USANA Health Sciences - Lawsuit

Lawsuit

On 20 February 2007, Barry Minkow, an executive of the Fraud Discovery Institute, distributed a 500-page report to officials at the U.S. Securities and Exchange Commission (SEC), the Federal Bureau of Investigation (FBI), and the Internal Revenue Service (IRS) accusing USANA of operating an illegal pyramid scheme. USANA countered by lodging suits against Minkow and his company claiming defamation and stock manipulation. The company denounced Minkow as a convicted felon and liar (Minkow had served a 7-year prison term starting in 1987 for stock fraud; he later became a senior pastor for the Community Bible Church in Mira Mesa and a "fraud-buster" who assisted federal and state authorities in various fraud investigations).

According to an article published in the San Diego Reader, USANA was subsequently the subject of an investigation by the SEC. The SEC conducted a probe of USANA's business practices in March 2007 and found nothing incriminating, concluding its inquiry with no enforcement action recommended. The company's longtime auditing firm, Grant Thornton, resigned in July 2007 because it could not agree with USANA on procedures for an outside, independent investigation of the charges. Because it had no auditor, USANA was late with official government filings and was not in compliance with SEC and NASDAQ requirements.
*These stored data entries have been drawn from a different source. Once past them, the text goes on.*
@[simp] theorem setCreg_pending (n : Nat) (r : CtxRegs) : (s.setCreg n r).pending = s.pending := rfl
@[simp] theorem setCreg_free (n : Nat) (r : CtxRegs) : (s.setCreg n r).free = s.free := rfl
@[simp] theorem setCreg_mem (n : Nat) (r : CtxRegs) : (s.setCreg n r).mem = s.mem := rfl
@[simp] theorem setCreg_spillOf (n : Nat) (r : CtxRegs) : (s.setCreg n r).spillOf = s.spillOf := rfl
@[simp] theorem setCreg_memCtl (n : Nat) (r : CtxRegs) : (s.setCreg n r).memCtl = s.memCtl := rfl
@[simp] theorem setCreg_store (n : Nat) (r : CtxRegs) : (s.setCreg n r).store = s.store := rfl
@[simp] theorem setCreg_coreMap (n : Nat) (r : CtxRegs) : (s.setCreg n r).coreMap = s.coreMap := rfl
@[simp] theorem setCreg_cores (n : Nat) (r : CtxRegs) : (s.setCreg n r).cores = s.cores := rfl
@[simp] theorem setCreg_combScalars (n : Nat) (r : CtxRegs) : (s.setCreg n r).combScalars = s.combScalars := rfl
@[simp] theorem setCreg_brdCtrl (n : Nat) (r : CtxRegs) : (s.setCreg n r).brdCtrl = s.brdCtrl := rfl
@[simp] theorem setCreg_brdStamp (n : Nat) (r : CtxRegs) : (s.setCreg n r).brdStamp = s.brdStamp := rfl
@[simp] theorem setCreg_brdStarted (n : Nat) (r : CtxRegs) : (s.setCreg n r).brdStarted = s.brdStarted := rfl
@[simp] theorem setCreg_brdFault (n : Nat) (r : CtxRegs) : (s.setCreg n r).brdFault = s.brdFault := rfl
@[simp] theorem setCreg_shareWindow (n : Nat) (r : CtxRegs) : (s.setCreg n r).shareWindow = s.shareWindow := rfl
@[simp] theorem setCreg_cowCount (n : Nat) (r : CtxRegs) : (s.setCreg n r).cowCount = s.cowCount := rfl
@[simp] theorem setCreg_evictCount (n : Nat) (r : CtxRegs) : (s.setCreg n r).evictCount = s.evictCount := rfl
@[simp] theorem setCreg_necPoll (n : Nat) (r : CtxRegs) : (s.setCreg n r).necPoll = s.necPoll := rfl
@[simp] theorem setCreg_necRingBase (n : Nat) (r : CtxRegs) : (s.setCreg n r).necRingBase = s.necRingBase := rfl
@[simp] theorem setCreg_slots (n : Nat) (r : CtxRegs) : (s.setCreg n r).slots = s.slots := rfl
@[simp] theorem setCreg_steps (n : Nat) (r : CtxRegs) : (s.setCreg n r).steps = s.steps := rfl
@[simp] theorem setCreg_learnSteps (n : Nat) (r : CtxRegs) : (s.setCreg n r).learnSteps = s.learnSteps := rfl
@[simp] theorem setCreg_ctxRegs (n : Nat) (r : CtxRegs) : (s.setCreg n r).ctxRegs = tset s.ctxRegs n r := rfl
@[simp] theorem setCreg_ctxs (n : Nat) (r : CtxRegs) : (s.setCreg n r).ctxs = s.ctxs := rfl
@[simp] theorem setCreg_adapters (n : Nat) (r : CtxRegs) : (s.setCreg n r).adapters = s.adapters := rfl
@[simp] theorem setCreg_turns (n : Nat) (r : CtxRegs) : (s.setCreg n r).turns = s.turns := rfl
@[simp] theorem setCreg_cascade (n : Nat) (r : CtxRegs) : (s.setCreg n r).cascade = s.cascade := rfl
@[simp] theorem setCreg_dlSent (n : Nat) (r : CtxRegs) : (s.setCreg n r).dlSent = s.dlSent := rfl
@[simp] theorem setCreg_port (n : Nat) (r : CtxRegs) : (s.setCreg n r).port = s.port := rfl
@[simp] theorem setCreg_regs (n : Nat) (r : CtxRegs) : (s.setCreg n r).regs = s.regs := rfl
@[simp] theorem setCreg_mailboxes (n : Nat) (r : CtxRegs) : (s.setCreg n r).mailboxes = s.mailboxes := rfl
@[simp] theorem setCreg_readings (n : Nat) (r : CtxRegs) : (s.setCreg n r).readings = s.readings := rfl
@[simp] theorem setCreg_guard (n : Nat) (r : CtxRegs) : (s.setCreg n r).guard = s.guard := rfl
@[simp] theorem setCreg_keeper (n : Nat) (r : CtxRegs) : (s.setCreg n r).keeper = s.keeper := rfl
@[simp] theorem setCreg_power (n : Nat) (r : CtxRegs) : (s.setCreg n r).power = s.power := rfl
@[simp] theorem setCreg_propolis (n : Nat) (r : CtxRegs) : (s.setCreg n r).propolis = s.propolis := rfl
@[simp] theorem setCreg_ledger (n : Nat) (r : CtxRegs) : (s.setCreg n r).ledger = s.ledger := rfl
@[simp] theorem setCreg_pins (n : Nat) (r : CtxRegs) : (s.setCreg n r).pins = s.pins := rfl
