-- ==== Sys2Proof/Tests/Slice0.lean ====
section
/-! SUPPORT. The model's own tests: ill-formed commands refused, a concrete state and operands that meet the hypotheses of each
statement, and small steps whose result the spec gives. -/

namespace Sys2Proof.Tests

open Sys2Proof.Machine

set_option Elab.async false

/-! ### Well-formed commands -/

/-- Each check of a well-formed command refuses the first number past its range. -/
theorem test_wf_refuses : ([.identify 12, .identify 15, .identify 528, .coreStart (.logical 512), .coreStart (.physical 544),
    .frameDispatch 544, .coreTokenWrite (.logical 0) 32 0, .lack 4 [], .roceAckTimeout (2 ^ 24), .ready 64 0, .stepStart 512,
    .consumerPoll 16384, .sampleRow 32 0 0, .mma 0 .load, .railVoltageStop 6, .doorbell ⟨1, true⟩ [], .brdSlotWrite .keeper 0 [],
    .registerWrite .keeper 0x3FFFFFFFF 0, .registerWrite .keeper 0x8000000000 0, .cfgMismatch 0x7FFFFFFFF,
    .cfgLost 0x900000000] : List Instr).all (fun c => !c.wf) = true := by
  decide +kernel

/-- And accepts the last number in it. -/
theorem test_wf_accepts : ([.identify 11, .identify 16, .identify 527, .coreStart (.logical 511), .coreStart (.physical 543),
    .frameDispatch 543, .coreTokenWrite (.logical 0) 31 0, .lack 3 [], .roceAckTimeout (2 ^ 24 - 1), .ready 63 0, .stepStart 511,
    .consumerPoll 16383, .sampleRow 31 0 0, .mma 0 .fme, .railVoltageStop 5, .doorbell ⟨1, true⟩ (zeros 16),
    .brdSlotWrite .keeper 0 (zeros 128), .registerWrite .keeper 0x400000000 0, .reservedAddressRead .keeper 0x10000000000,
    .cfgMismatch 0x800000000] : List Instr).all Instr.wf = true := by
  decide +kernel

/-! ### Small states -/

/-- Put a field of `n` bytes at offset `o`. -/
def put (b : List Byte) (o n v : Nat) : List Byte := b.take o ++ leBytes n v ++ b.drop (o + n)

/-- The message of a command (Table 12.6) with the given fields (offset, width, value), its LENGTH and CRC. -/
def say (code ctx : Nat) (fs : List (Nat × Nat × Nat)) : List Byte :=
  let m := fs.foldl (fun m f => put m f.1 f.2.1 f.2.2) (put (put (put (put (zeros 256) 4 2 code) 8 8 77) 16 2 ctx) 18 2 0x0100)
  let n := commandLength m
  let b := put (m.take n) 0 4 n
  put b 28 4 (crc32c (zeroField b 28))

/-- A connection of a mailbox. -/
def link1 (mb : Nat) : Qp where
  mb := mb
  mtu := 1024
  ackT := 14
  retry := 3
  peerQpn := 9
  peerPsn := 0
  psn := 0
  peerIp := 0
  peerMac := 0
  vlan := 0
  dscp := 0
  rkey := 0x55
  error := false
  unacked := []
  tries := 0
  rate := 65536
  lastCnp := none
  calm := 0
  queued := []

/-- A bound mailbox. -/
def bound (n : Nat) : Mailbox := { Mailbox.reset with binding := some ⟨n, 0x5000, 7, 64, 0x4000, 7⟩ }

/-- A context with 1 GiB of data range, no package and no version. -/
def someCtx : Ctx where
  key := 0
  dataBytes := 0x40000000
  granules := []
  shelfBase := 0
  shelfBytes := 0
  watchBase := 0
  watchRecords := 0
  watchCount := 0
  normBase := 0
  normRecords := 0
  normCount := 0
  packages := []
  versions := []
  lastTag := 0
  pool := .empty
  supers := []
  learner := none
  keyRuns := []
  stepCount := 0
  releasing := none

/-- A registration of 1 MiB for reads and writes on connection `n`. -/
def window1 (n : Nat) : Registration := ⟨n, true, true, 0x100000, 7, 0x100000⟩

/-- A running module: firmware runs, admin mailbox 0 is bound to connection 1, context 3 exists with its mailbox 19 on connection 2,
and each domain has registration 0. -/
def running : State :=
  { State.reset with
    keeper := { State.reset.keeper with mode := .running, startStep := 8, coresRun := 15, wdogArmed := some 0 }
    pins := { State.reset.pins with modReset := false }
    store := { State.reset.store with ready := true }
    port := { State.reset.port with up := true, qps := [(1, link1 0), (2, link1 19)] }
    regs := [(0, [(0, window1 1)]), (4, [(0, window1 2)])]
    memCtl := { State.reset.memCtl with ptBase := 0x9000000000 }
    ctxs := [(3, someCtx)]
    mailboxes := [(0, bound 1), (19, bound 2)] }

/-- A mailbox with one message announced. -/
def told (s : State) (mb : Nat) (m : List Byte) : State := s.setMailbox mb { s.mailbox mb with ring := [(0, m)], prod := 1 }

/-- Whether a mailbox command is taken, as a truth value. -/
def takesB (s : State) (mb code : Nat) (m : List Byte) : Bool :=
  match s.headCommand mb code with
  | some (h, r) => h == m && (s.commonCheck mb m r).isNone
  | none => false

/-- A taken command is taken. -/
theorem takes_of {s : State} {mb code : Nat} {m : List Byte} (h : takesB s mb code m = true) : s.takes mb code m := by
  unfold takesB at h
  cases e : s.headCommand mb code with
  | none => simp [e] at h
  | some x =>
    obtain ⟨y, r⟩ := x
    simp only [e, Bool.and_eq_true, beq_iff_eq, Option.isNone_iff_eq_none] at h
    exact ⟨r, by rw [e, h.1], h.2⟩

/-- Whether mailbox `mb` of `s`, given a command, takes it, and the state in which it is carried out has a property. -/
def asks (s : State) (mb code ctx : Nat) (fs : List (Nat × Nat × Nat)) (p : State → List Byte → Bool) : Bool :=
  let m := say code ctx fs
  takesB (told s mb m) mb code m && p ((told s mb m).consume mb m) m

/-- Context `c` changed. -/
def withCtx (s : State) (c : Nat) (f : Ctx → Ctx) : State := s.setCtx c (f ((s.ctx c).getD someCtx))

/-- An empty package of a kind. -/
def somePackage (id : Nat) (kind : PkgKind) : Package where
  packageId := id
  contract := 0x0100
  kind := kind
  tables := []
  chains := []
  userFuncs := []
  units := []
  geom := none
  maxSeqs := 64
  maxTokens := 64
  chunk := 16
  ctxLimit := 4096
  draftDepth := 0
  vocab := 16
  logitsFormat := 1
  logitsBase := 0
  logitsStride := 0
  draftBase := 0
  rewardBase := 0
  rowLimit := 64
  tokenLimit := 64
  stash := []
  stashLayers := 0
  bCombs := 0
  plausibility := none
  tensors := []
  kvTensors := []
  learnOnly := []
  regions := []
  buckets := []
  extended := false
  stateBytes := 0
  adapter := none

/-- A version of package slot 0. -/
def someVersion (tag : Nat) (state : VersionState) : Version where
  tag := tag
  record := 0
  state := state
  shelved := false
  shared := false
  damaged := false
  fromPack := true
  package := 0
  source := 5
  scales := []
  grans := []
  dispSram := 0
  dispLp := 0
  switchStamp := 0
  shards := []
  owner := none
  askedShared := false

/-- A sequence of context 3. -/
def someSlot : Slot := { Slot.reset with seqId := 9, ctx := 3, state := .decode, promptLen := 4, prefilled := 4, length := 5, maxNew := 8 }

/-! ### Hypotheses met: the machine as a whole -/

theorem witness_StepRunsTheFrontCommand : ({ running with pending := [.dlEnable] } : State).pending = .dlEnable :: [] := rfl

theorem witness_AnEmptyQueueIsOneTick : ({ running with cores := [(0, .reset)] } : State).pending = [] ∧
    tget ({ running with cores := [(0, .reset)] } : State).cores 0 = some .reset ∧ running.keeper.logStaging = [] ∧
    32 ∣ running.keeper.logCount ∧ lpBase ≥ running.keeper.logBase.toNat + logBytes ∧ State.reset.keeper.mode ≠ .running ∧
    2048 ≤ ({ running.keeper with logStaging := List.replicate 2048 [] } : Keeper).logStaging.length := by
  refine ⟨rfl, rfl, rfl, ?_, ?_, ?_, ?_⟩ <;> decide +kernel

theorem witness_OnlyAForbiddenResetPulseStops : exec (.modResetNAssert 1000) running = .fault .undefinedResetPulse ∧
    exec (.modResetNAssert 999) running = .next running := ⟨rfl, rfl⟩

theorem witness_StepsKeepMemoryCanonical : running.Inv ∧ ∃ t, step running = .next t := ⟨rfl, _, rfl⟩

/-- Whether the message at the head of a mailbox is a command that a common check rejects with a status. -/
def rejectsB (s : State) (mb code : Nat) (m : List Byte) (st : Nat) : Bool :=
  match (told s mb m).headCommand mb code with
  | some (h, r) => (told s mb m).commonCheck mb h r == some st
  | none => false

theorem witness_MailboxCommandsPassTheirChecksFirst :
    rejectsB running 0 0x0008 (say 0x0008 0 [(32, 1, 9)]) stBad = true ∧
    rejectsB running 0 0x0060 (say 0x0060 0 [(20, 1, 1)]) stBad = true ∧ running.keeper.loadTicket = none ∧
    running.headCommand 0 0x0008 = none := by decide +kernel

theorem witness_PostedCompletionsAreKeptInOrder : (running.mailbox 5).binding = none := rfl

theorem witness_NumbersHandedOutAreUnused : [0, 1, 2].length < 4 := by decide

/-! ### Hypotheses met: mailbox commands -/

theorem witness_PortCommandsTakeEffect :
    asks running 0 0x0002 0 [(32, 1, 1), (33, 1, 24), (40, 4, 0x0A000001)] (fun _ _ => true) = true ∧
    asks running 0 0x0003 0 [(32, 2, 0)] (fun u _ => decide (u.port.qps.length < 4096)) = true ∧
    asks { running with port := { running.port with qps := [(1, link1 0), (2, link1 19), (5, link1 1)] } } 0 0x0004 0 [(32, 4, 5)]
      (fun u m => (u.qp (field m 32 4)).isSome && !u.qpNamed (field m 32 4)) = true := by decide +kernel

theorem witness_BindingCommandsTakeEffect :
    asks { running with port := { running.port with qps := [(1, link1 0), (2, link1 19), (5, link1 1)] } } 0 0x0005 0
      [(32, 2, 1), (36, 4, 5), (52, 4, 64)] (fun u m => ((u.qp (field m 36 4)).any fun q => q.mb == field m 32 2 && !q.error) &&
        (u.mailbox (field m 32 2)).announced == 0) = true ∧
    asks running 0 0x0006 0 [(32, 4, 1), (36, 1, 3), (56, 8, 4096)] (fun u m =>
      ((u.qp (field m 32 4)).any fun q => domainOf q.mb == domainOf 0) && decide ((tgetD u.regs (domainOf 0) []).length < 4096)) = true ∧
    asks { running with regs := [(0, [(0, window1 1), (3, window1 1)])] } 0 0x0007 0 [(32, 4, 3)]
      (fun u m => (u.registration 0 (field m 32 4)).isSome && !u.regNamed 0 (field m 32 4)) = true := by decide +kernel

theorem witness_SettingCommandsTakeEffect :
    asks running 0 0x0008 0 [(32, 1, 7)] (fun _ _ => true) = true ∧
    asks running 0 0x0012 3 [(32, 2, 100), (34, 2, 2)] (fun _ _ => true) = true ∧
    asks running 0 0x0013 0 [(32, 1, 1)] (fun _ _ => true) = true ∧
    asks running 0 0x0052 3 [(32, 1, 3)] (fun _ _ => true) = true ∧
    asks { running with propolis := { running.propolis with level := 1 } } 0 0x0064 0 [(32, 2, 4095), (34, 1, 1)]
      (fun _ _ => true) = true := by decide +kernel

theorem witness_ModeCommandsTakeEffect :
    asks running 0 0x0062 0 [(32, 1, 1)] (fun u _ => !u.powerBusy) = true ∧
    asks running 0 0x0062 0 [(32, 1, 12)] (fun _ m => bits (field m 32 1) 1 0 == 0) = true ∧
    asks running 0 0x0043 0 [(32, 1, 1)] (fun u _ => u.turns.turn.isNone && !u.loadingNow) = true ∧
    (2 ≠ running.keeper.powerState ∧ 1 ≠ running.keeper.powerState) := by decide +kernel

theorem witness_ContextCommandsTakeEffect :
    asks running 0 0x0010 511 [(48, 4, 1), (52, 2, 1), (56, 8, 0x200000)] (fun u m =>
      decide (msgContext m < 512) && createFieldsOk m && createRegionsOk m && u.maskAccepted (msgContext m) (field32 m 48) &&
        (u.ctx (msgContext m)).isNone && (MemCtl.takeLp MemCtl.freeLp (field m 56 8 / 0x200000) u.memCtl).isSome) = true ∧
    asks running 0 0x0011 3 [] (fun _ _ => true) = true := by decide +kernel

/-- Context 3 with a generation package in slot 0. -/
def packaged : State := withCtx running 3 fun x => { x with packages := [(0, ⟨somePackage 70 .generation, none⟩)] }
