-- ==== Sys2Proof/Machine/Flags.lean ====
section
/-! DEFINITION. The status words: the fault record (spec/10_state.md R33, spec/60_exceptions.md R118), the
`TICK` result bits (spec/42_policy.md R109) and the read-only `CONFIG` word (spec/10_state.md R35). -/

namespace Sys2Proof.Machine

open Sys2Proof

/-- The code of a cause (R118). -/
def Cause.code : Cause → BitVec 4
  | .illegalOp => 1
  | .rsvdBits => 2
  | .indexRange => 3
  | .selRange => 4
  | .pitchRange => 5
  | .velRange => 6
  | .unseeded => 7

/-- `CAUSE = FAULT[3:0]` (R33). -/
def causeField (fault : Word) : BitVec 4 := fault.extractLsb' 0 4

/-- `MULTI = FAULT[8]` (R33). -/
def multiField (fault : Word) : Bool := fault.getLsbD 8

/-- `FAULT[3:0] <- c` (R121). -/
def withCause (fault : Word) (c : Cause) : Word := fault.extractLsb' 4 28 ++ c.code

/-- `FAULT[8] <- 1` (R121). -/
def withMulti (fault : Word) : Word := fault ||| 0x100

/-- The `TICK` result word: bit 1 = a frequency-mode pulse started, bit 0 = the gate (R109). -/
def tickResult (started gate : Bool) : Word := zext32 (BitVec.ofBool started ++ BitVec.ofBool gate)

/-- The code of `PRNG_VARIANT` in `CONFIG[12]` (R35). -/
def variantBit : PrngVariant → Bool
  | .counter => false
  | .plain => true

/-- The code of `PRNG_SEL` in `CONFIG[13]` (R35). -/
def selBit : PrngSel → Bool
  | .post => false
  | .pre => true

/-- The `CONFIG` word: [8:0] `N`, [12] `PRNG_VARIANT`, [13] `PRNG_SEL`, [14] `PINK_FORCES_JITTER`,
[23:16] `WARMUP`, all other bits 0 (R35). -/
def configWord (P : Params) : Word :=
  0#8 ++ BitVec.ofNat 8 P.warmup.val ++ 0#1 ++ BitVec.ofBool P.pinkForcesJitter ++
    BitVec.ofBool (selBit P.prngSel) ++ BitVec.ofBool (variantBit P.prngVariant) ++ 0#3 ++
    BitVec.ofNat 9 P.slots

end Sys2Proof.Machine
end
On the day Minkow's report was released, USANA's shares had traded at $61.19 but by August the share price had tumbled to less than $35. Minkow, acknowledged that he was shorting USANA's shares, hoping to profit from a drop in the stock price. However, in reference to USANA's lawsuit, news columnist Herb Greenberg commented that the criticism of Minkow "is a bunch of malarkey; he has a right to publish his research, as long as people know his position ." Minkow had revealed in the report that he was betting for the stock to go down. USANA dropped the defamation suit and in March 2008 U.S. District Judge Tena Campbell threw out four of the five claims brought by USANA against Minkow ruling that USANAs claims violated California’s anti-SLAPP law for suing Minkow for fair criticism. and that USANA did not show a reasonable probability of winning on those claims. The judge also cited two examples where USANA failed to refute Minkow's claims that their products were overpriced and of no better quality than other lower-priced brands. The remaining charge of stock manipulation was settled in July 2008 when USANA and Minkow reached an undisclosed settlement, which included the removal of all USANA-related materials from the Fraud Discovery Institute website, a related Chinese website, and from YouTube. Minkow also agreed to never trade in USANA's stock again. Separately from the settlement, the company paid $142,510 in attorney fees to Minkow and his institute under an order from federal Magistrate Samuel Alba. Court documents show that USANA never pursued others whom they suspected of being part of the alleged stock manipulation nor did they ask for an injunction, their only avenue of release in this case.